Different orgs work at different scales and in different styles; some orgs are
producing monoliths, others are producing "fat services" or "microservices"
(without going too much into what that might mean).

Some orgs have template repos or base libraries (big difference!) that they
use to produce services. Others just have standards and you can do it how you
like but plz conform to the standard (have /healthz, use statsd or export for
prometheus, etc etc).

Also, how do all the things auth to each other? Do you TLS all the things or
do you have api keys and secrets n-way between all the things?

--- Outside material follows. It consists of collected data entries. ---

-- ==== Sys2Proof/Machine/Step.lean ====
section
/-! DEFINITION. One step of the core (43_segment_scanner.md R151): one FETCH with the segment instruction it
dispatches, or a START taken, or nothing in a halted core. -/

namespace Sys2Proof.Machine

/-- One step. -/
def step (s : State) : Host.Outcome State Fault Refusal :=
  match nextAct s with
  | .settle t => .next t
  | .execute i => exec i s

/-- The state in which the next step fetches and runs the instruction whose bits are `w`. -/
def State.withFetchWord (s : State) (nbits w : Nat) : State := placeForFetch s (tableBytes nbits w)

end Sys2Proof.Machine
end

Does stuff
trust each other based on IP? Etc.

There are lots of "illities", but particularly various kinds of monitoring,
metrics, circuit breakers, access control and so on that you can either bake
in to each service independently or implement via shared code somehow or
other.

Notice that the above generally implies some degree of language homogenisation
(usually a sane thing to have when you take into account other illities like
artifact repos, dependency analysis, coding style guides, static analysis
tooling etc - adopting a new language is not "easy" at scale) or else you are
rewriting all these things a lot.

Anyway one option in this whole rainbow of possibilities is that you pull some
of this out of the service itself and push it into a network layer wrapper
somehow.

And that is how you end up with a service mesh...

Broadly speaking, my estimation is that if your company doesn't have multiple
buildings with lots of people who have never met each other, you probably
don't need a service mesh. And maybe not even then.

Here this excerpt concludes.